#### [Instructions for the task]
Start at the line holding "(log entry 94). -/". Write out that line and each one after it to the end of the data, unchanged.

#### [Supplied material]
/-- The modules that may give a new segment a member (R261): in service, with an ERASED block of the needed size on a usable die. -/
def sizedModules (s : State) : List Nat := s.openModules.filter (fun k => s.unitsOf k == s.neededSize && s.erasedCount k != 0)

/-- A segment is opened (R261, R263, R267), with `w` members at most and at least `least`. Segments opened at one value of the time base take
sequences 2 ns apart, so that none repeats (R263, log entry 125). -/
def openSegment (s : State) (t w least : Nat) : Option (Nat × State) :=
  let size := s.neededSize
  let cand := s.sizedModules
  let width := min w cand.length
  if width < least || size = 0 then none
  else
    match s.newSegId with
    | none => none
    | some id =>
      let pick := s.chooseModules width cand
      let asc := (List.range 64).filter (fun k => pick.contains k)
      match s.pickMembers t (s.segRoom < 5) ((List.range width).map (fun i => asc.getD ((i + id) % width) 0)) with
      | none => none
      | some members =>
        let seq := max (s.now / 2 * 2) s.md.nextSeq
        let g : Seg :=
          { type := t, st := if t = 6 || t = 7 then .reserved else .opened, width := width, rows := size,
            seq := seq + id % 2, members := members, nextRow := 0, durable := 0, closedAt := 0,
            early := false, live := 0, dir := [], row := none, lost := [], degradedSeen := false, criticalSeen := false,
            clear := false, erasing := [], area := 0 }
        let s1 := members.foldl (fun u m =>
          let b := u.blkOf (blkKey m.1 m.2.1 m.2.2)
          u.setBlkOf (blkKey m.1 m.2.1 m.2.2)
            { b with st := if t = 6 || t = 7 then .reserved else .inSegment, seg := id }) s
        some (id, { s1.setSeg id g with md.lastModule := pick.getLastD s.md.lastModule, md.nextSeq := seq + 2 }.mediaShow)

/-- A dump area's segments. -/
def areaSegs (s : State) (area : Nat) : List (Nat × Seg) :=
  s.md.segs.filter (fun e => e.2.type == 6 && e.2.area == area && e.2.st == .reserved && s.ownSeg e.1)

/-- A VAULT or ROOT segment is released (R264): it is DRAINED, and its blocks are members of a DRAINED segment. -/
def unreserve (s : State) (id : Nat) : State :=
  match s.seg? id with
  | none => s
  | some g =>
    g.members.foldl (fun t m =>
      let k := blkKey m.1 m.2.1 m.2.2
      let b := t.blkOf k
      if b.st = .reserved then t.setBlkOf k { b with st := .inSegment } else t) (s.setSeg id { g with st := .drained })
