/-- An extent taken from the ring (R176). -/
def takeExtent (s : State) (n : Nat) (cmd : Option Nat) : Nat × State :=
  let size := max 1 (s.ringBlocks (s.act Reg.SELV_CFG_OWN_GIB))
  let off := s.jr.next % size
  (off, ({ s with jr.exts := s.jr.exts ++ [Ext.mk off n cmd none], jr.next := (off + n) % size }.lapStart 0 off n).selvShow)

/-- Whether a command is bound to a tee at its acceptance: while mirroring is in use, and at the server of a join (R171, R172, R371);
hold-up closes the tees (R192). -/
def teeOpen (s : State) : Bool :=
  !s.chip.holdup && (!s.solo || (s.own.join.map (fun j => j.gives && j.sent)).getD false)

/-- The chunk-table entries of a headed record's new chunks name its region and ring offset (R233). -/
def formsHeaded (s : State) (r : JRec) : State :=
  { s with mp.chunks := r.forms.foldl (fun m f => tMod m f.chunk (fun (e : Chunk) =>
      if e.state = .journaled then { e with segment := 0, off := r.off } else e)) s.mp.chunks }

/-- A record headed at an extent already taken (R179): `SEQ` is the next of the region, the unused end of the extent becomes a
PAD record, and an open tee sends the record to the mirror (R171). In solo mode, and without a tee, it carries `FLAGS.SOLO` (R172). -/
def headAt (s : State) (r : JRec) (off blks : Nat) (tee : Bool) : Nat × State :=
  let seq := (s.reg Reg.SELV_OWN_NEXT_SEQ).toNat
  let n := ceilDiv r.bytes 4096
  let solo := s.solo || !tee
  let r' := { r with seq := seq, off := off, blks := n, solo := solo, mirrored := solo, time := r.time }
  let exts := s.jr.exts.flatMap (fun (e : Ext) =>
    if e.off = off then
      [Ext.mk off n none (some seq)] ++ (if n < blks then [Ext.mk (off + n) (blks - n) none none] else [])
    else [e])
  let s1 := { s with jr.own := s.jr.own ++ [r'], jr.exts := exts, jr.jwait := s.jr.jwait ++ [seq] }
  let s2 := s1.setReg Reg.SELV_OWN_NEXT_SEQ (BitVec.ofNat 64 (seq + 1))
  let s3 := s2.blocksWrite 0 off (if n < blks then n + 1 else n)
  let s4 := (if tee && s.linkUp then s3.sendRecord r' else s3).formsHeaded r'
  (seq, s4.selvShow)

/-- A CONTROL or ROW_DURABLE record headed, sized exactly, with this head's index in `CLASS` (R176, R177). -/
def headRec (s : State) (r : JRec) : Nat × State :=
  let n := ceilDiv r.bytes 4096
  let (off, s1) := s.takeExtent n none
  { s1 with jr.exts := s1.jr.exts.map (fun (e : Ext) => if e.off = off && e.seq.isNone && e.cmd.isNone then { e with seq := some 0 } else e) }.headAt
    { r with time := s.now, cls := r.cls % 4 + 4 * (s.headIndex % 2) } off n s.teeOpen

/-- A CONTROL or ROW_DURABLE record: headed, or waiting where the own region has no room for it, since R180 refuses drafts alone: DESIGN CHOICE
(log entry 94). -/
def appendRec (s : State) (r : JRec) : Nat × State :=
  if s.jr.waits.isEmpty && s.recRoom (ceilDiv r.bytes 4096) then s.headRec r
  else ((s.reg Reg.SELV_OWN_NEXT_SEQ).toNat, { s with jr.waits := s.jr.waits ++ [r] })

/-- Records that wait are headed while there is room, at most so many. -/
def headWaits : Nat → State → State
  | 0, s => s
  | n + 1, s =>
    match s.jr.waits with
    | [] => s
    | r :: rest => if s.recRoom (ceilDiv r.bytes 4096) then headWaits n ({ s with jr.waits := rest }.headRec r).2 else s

#### [Finished task]
(log entry 94). -/
def appendRec (s : State) (r : JRec) : Nat × State :=
  if s.jr.waits.isEmpty && s.recRoom (ceilDiv r.bytes 4096) then s.headRec r
  else ((s.reg Reg.SELV_OWN_NEXT_SEQ).toNat, { s with jr.waits := s.jr.waits ++ [r] })

/-- Records that wait are headed while there is room, at most so many. -/
def headWaits : Nat → State → State
  | 0, s => s
  | n + 1, s =>
    match s.jr.waits with
    | [] => s
    | r :: rest => if s.recRoom (ceilDiv r.bytes 4096) then headWaits n ({ s with jr.waits := rest }.headRec r).2 else s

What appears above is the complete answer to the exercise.